Return only that part of the material below which starts with the line containing "(∀ v : Int, v" and goes on through the line containing "(∀ i, pack W v = .error i ↔", restated exactly.

Data extract START

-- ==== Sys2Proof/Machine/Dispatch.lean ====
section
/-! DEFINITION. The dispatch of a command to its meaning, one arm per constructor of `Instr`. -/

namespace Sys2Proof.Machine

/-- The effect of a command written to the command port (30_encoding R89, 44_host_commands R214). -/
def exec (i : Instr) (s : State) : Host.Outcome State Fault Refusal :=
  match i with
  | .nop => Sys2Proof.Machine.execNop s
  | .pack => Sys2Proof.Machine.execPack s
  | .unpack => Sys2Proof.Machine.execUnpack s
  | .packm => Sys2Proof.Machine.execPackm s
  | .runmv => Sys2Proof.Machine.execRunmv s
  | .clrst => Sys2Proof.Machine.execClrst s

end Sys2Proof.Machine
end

Data extract END
Data extract START

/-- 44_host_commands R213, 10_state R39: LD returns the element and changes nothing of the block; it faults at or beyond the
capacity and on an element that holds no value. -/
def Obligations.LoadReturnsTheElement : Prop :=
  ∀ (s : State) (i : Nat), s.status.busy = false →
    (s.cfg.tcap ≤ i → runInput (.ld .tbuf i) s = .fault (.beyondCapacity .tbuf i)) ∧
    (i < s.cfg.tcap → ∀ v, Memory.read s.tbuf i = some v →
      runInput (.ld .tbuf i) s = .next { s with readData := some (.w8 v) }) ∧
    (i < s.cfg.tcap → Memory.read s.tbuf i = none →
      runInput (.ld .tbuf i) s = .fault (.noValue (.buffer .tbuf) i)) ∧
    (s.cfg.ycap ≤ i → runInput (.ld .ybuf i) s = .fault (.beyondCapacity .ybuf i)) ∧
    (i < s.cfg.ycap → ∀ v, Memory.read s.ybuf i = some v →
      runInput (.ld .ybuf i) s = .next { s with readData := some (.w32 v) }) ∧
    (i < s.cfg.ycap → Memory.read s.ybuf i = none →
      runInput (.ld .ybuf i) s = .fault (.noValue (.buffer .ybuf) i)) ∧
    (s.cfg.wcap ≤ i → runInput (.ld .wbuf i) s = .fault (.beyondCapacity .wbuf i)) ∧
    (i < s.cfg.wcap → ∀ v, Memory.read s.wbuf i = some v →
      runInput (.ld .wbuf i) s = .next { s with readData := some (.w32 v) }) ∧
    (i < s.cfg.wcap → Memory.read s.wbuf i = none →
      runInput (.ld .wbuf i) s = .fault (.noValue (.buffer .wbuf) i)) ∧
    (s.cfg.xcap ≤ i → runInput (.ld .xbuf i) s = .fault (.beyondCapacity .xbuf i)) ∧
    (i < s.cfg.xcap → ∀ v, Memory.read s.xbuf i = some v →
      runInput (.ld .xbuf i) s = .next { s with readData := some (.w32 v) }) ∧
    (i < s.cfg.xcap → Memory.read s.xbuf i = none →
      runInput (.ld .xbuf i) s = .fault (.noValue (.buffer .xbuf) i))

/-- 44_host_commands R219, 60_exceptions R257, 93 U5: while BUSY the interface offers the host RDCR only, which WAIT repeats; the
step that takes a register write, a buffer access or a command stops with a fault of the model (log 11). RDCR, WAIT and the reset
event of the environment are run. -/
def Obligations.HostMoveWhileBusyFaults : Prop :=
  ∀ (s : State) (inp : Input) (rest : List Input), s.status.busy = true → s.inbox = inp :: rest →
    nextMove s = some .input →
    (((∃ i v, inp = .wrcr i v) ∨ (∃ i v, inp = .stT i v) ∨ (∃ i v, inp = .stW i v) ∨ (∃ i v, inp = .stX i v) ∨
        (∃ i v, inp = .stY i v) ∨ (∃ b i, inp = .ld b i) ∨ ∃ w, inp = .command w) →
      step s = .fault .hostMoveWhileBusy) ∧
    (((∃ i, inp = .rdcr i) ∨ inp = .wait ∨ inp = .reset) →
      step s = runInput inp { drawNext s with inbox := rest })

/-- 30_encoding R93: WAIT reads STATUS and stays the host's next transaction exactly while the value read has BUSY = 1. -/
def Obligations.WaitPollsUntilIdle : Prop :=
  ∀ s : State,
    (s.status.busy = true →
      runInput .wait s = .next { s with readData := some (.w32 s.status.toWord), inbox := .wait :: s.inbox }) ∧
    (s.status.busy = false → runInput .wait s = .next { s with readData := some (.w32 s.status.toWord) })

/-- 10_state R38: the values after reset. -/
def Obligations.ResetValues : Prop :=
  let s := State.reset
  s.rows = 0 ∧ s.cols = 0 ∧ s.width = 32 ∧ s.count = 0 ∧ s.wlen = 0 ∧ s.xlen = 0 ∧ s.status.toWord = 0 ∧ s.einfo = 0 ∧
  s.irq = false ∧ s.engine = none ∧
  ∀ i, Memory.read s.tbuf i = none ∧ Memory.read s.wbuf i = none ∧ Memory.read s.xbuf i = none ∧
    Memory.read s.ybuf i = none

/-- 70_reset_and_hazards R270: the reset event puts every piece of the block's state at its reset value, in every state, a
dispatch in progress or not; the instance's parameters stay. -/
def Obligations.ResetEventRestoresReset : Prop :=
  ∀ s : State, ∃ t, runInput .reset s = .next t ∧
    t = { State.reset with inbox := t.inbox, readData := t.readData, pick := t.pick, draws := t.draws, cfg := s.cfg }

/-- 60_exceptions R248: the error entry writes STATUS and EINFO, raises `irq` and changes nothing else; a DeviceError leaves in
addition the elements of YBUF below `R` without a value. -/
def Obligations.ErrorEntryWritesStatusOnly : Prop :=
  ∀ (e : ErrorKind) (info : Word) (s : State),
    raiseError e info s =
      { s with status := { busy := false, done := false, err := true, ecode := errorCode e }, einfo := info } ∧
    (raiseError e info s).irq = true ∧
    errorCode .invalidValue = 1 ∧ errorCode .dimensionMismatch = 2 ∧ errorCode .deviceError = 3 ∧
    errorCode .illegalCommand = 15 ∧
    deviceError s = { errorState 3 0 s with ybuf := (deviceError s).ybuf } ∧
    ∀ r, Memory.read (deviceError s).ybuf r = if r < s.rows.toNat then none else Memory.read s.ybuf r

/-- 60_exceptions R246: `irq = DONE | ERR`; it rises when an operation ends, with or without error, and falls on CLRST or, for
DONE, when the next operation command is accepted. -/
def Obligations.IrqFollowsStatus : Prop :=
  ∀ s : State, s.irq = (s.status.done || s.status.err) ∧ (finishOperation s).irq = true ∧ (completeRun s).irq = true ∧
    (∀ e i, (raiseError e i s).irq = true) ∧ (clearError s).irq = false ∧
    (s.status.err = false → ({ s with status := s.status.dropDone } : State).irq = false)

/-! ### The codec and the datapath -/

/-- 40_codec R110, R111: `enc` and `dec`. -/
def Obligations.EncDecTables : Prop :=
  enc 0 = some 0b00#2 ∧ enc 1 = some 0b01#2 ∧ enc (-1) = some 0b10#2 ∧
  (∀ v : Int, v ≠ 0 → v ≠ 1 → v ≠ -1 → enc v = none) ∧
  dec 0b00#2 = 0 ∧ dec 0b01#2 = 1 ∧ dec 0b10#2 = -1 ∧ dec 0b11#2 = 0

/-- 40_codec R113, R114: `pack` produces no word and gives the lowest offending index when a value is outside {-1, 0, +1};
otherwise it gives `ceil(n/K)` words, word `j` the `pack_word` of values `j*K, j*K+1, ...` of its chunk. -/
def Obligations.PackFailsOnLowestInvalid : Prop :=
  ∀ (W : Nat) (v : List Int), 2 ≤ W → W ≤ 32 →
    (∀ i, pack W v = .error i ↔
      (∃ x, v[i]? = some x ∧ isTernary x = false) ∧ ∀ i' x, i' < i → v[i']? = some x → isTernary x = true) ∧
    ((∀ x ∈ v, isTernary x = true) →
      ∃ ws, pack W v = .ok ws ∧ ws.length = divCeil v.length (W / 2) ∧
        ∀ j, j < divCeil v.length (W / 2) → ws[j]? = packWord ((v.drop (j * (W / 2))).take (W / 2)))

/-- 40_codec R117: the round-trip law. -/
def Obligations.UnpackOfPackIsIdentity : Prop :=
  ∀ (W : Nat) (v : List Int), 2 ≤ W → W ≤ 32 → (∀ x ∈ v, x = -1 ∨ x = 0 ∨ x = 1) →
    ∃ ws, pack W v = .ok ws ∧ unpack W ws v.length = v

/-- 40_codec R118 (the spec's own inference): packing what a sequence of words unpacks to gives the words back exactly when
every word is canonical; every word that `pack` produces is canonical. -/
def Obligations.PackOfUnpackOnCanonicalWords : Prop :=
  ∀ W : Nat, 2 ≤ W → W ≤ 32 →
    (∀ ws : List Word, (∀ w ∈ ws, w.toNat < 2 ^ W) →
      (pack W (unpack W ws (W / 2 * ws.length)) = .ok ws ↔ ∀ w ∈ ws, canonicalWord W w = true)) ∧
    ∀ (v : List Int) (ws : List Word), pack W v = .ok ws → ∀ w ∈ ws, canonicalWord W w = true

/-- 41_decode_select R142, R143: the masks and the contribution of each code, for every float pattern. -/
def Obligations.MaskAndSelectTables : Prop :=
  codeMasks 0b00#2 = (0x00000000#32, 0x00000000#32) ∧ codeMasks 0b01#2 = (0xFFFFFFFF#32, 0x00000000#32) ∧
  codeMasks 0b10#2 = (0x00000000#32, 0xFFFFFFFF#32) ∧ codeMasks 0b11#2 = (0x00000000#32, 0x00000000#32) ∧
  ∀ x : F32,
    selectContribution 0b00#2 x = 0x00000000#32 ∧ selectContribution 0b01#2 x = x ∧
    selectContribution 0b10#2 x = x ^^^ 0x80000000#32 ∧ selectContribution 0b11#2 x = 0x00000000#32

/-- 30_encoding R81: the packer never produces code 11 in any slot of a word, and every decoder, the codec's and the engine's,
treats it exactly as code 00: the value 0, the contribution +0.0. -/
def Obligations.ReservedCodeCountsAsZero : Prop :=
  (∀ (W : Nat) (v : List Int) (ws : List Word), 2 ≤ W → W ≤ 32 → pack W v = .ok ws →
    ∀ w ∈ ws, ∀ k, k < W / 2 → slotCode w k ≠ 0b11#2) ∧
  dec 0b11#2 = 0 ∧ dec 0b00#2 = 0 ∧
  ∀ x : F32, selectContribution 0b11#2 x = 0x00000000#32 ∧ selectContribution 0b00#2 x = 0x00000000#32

Data extract END
Data extract START

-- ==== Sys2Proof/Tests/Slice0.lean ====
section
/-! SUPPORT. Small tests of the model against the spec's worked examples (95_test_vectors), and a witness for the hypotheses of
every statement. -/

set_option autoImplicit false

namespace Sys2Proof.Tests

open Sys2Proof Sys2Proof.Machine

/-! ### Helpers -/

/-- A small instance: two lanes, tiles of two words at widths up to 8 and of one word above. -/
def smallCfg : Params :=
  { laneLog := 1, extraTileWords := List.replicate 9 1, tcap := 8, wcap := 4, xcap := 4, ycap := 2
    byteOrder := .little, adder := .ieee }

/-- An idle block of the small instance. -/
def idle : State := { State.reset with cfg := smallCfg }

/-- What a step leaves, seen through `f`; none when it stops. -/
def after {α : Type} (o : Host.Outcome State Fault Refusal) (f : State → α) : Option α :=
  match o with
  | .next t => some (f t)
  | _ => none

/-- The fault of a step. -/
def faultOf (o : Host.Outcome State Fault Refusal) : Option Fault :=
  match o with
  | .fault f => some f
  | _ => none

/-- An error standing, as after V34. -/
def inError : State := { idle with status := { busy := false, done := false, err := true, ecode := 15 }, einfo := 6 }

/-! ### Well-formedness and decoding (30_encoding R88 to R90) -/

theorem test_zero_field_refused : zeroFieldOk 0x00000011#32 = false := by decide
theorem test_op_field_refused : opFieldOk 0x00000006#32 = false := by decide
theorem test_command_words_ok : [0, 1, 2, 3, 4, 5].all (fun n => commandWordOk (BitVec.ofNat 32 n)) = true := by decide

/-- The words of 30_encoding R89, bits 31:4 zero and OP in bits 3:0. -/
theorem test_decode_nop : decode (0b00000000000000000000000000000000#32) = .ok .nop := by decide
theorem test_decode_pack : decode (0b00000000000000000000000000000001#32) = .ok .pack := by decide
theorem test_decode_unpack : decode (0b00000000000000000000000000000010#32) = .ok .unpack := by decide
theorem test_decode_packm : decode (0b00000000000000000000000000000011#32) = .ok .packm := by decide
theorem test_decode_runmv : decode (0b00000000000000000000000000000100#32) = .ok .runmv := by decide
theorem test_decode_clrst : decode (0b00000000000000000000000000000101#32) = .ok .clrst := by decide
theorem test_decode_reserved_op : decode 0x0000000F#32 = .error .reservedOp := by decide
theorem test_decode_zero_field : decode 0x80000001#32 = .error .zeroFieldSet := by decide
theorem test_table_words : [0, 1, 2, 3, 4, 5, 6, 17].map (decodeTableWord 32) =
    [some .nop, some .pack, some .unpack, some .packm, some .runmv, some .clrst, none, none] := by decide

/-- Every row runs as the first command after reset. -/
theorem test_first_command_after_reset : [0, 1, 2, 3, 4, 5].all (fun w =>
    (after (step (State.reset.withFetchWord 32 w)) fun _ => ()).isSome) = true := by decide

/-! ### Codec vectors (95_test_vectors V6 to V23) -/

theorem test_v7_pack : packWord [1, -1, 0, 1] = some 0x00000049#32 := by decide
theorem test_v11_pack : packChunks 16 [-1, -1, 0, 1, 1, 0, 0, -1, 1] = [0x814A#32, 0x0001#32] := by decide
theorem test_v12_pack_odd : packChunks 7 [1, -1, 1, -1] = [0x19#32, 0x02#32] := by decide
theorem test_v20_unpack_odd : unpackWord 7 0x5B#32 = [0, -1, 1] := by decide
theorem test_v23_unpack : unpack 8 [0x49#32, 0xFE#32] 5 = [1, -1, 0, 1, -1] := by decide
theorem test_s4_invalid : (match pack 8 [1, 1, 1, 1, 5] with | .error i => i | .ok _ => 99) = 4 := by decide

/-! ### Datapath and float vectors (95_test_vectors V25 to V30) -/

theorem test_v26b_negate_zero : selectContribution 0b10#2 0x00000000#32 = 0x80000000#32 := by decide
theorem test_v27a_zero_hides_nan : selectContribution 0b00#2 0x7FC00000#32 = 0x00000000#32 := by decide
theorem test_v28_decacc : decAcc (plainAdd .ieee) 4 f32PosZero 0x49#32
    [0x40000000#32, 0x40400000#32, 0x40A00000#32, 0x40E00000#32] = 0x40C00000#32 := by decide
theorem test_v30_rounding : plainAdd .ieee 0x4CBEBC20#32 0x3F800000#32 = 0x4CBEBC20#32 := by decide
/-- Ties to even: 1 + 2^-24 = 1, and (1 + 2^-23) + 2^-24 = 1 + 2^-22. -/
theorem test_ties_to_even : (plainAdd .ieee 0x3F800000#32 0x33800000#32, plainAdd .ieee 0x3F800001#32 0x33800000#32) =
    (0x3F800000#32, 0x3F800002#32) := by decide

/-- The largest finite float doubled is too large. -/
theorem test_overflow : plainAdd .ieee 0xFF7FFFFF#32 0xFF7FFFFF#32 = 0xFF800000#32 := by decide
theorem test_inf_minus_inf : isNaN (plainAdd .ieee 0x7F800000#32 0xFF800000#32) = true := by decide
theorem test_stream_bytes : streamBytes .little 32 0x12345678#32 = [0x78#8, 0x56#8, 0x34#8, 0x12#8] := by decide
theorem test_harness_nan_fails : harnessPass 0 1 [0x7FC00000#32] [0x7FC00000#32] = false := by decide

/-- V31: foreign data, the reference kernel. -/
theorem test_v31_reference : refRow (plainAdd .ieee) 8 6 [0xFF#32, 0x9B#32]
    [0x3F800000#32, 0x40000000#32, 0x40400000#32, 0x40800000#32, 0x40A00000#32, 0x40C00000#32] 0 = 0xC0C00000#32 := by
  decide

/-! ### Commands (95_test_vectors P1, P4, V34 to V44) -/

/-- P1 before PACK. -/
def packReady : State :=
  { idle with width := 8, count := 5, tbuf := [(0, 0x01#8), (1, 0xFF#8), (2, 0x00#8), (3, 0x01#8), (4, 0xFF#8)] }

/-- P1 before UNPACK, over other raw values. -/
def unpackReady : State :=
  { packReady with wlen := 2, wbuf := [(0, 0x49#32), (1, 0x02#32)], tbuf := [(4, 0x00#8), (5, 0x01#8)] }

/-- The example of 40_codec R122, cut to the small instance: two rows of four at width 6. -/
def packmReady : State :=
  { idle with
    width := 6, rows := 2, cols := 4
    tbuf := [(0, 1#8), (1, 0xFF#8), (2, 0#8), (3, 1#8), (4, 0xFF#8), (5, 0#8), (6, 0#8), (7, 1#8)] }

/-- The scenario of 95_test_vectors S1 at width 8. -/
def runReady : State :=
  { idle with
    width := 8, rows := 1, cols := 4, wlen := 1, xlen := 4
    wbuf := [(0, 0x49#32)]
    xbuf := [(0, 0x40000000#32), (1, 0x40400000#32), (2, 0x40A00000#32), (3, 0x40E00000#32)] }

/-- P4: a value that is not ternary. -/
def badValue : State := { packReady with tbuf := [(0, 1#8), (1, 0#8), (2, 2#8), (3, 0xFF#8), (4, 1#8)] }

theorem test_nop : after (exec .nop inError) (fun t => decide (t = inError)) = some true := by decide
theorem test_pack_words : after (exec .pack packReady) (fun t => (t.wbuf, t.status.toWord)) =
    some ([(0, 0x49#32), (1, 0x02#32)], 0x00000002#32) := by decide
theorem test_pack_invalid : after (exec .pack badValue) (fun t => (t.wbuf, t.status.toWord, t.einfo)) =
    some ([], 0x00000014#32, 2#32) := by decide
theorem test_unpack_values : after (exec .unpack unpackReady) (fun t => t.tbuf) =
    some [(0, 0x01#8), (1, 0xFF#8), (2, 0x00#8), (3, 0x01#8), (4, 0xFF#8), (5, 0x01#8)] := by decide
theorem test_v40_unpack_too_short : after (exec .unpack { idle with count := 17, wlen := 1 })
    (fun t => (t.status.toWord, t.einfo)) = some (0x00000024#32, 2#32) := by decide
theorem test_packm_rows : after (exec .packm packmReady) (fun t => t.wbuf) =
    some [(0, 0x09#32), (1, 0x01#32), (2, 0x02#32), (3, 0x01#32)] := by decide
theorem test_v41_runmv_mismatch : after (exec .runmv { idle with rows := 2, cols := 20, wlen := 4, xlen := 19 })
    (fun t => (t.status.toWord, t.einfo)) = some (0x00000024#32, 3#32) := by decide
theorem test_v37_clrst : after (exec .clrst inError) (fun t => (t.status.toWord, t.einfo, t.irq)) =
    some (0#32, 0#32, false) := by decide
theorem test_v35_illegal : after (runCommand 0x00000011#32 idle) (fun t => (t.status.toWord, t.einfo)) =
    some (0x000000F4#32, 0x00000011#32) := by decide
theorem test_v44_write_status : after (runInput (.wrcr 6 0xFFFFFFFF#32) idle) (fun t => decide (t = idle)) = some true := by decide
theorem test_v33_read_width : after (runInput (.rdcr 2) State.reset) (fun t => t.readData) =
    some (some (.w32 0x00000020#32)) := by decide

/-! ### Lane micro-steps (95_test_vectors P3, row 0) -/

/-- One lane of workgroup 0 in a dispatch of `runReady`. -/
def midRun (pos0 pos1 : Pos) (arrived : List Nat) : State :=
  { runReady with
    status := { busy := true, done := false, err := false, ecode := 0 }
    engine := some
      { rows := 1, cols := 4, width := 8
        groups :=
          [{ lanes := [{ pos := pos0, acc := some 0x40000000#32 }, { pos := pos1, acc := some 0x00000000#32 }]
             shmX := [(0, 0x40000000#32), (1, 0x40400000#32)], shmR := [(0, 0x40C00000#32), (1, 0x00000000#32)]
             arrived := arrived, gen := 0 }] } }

Data extract END

» **Answer for the task**:
  (∀ v : Int, v ≠ 0 → v ≠ 1 → v ≠ -1 → enc v = none) ∧
  dec 0b00#2 = 0 ∧ dec 0b01#2 = 1 ∧ dec 0b10#2 = -1 ∧ dec 0b11#2 = 0

/-- 40_codec R113, R114: `pack` produces no word and gives the lowest offending index when a value is outside {-1, 0, +1};
otherwise it gives `ceil(n/K)` words, word `j` the `pack_word` of values `j*K, j*K+1, ...` of its chunk. -/
def Obligations.PackFailsOnLowestInvalid : Prop :=
  ∀ (W : Nat) (v : List Int), 2 ≤ W → W ≤ 32 →
    (∀ i, pack W v = .error i ↔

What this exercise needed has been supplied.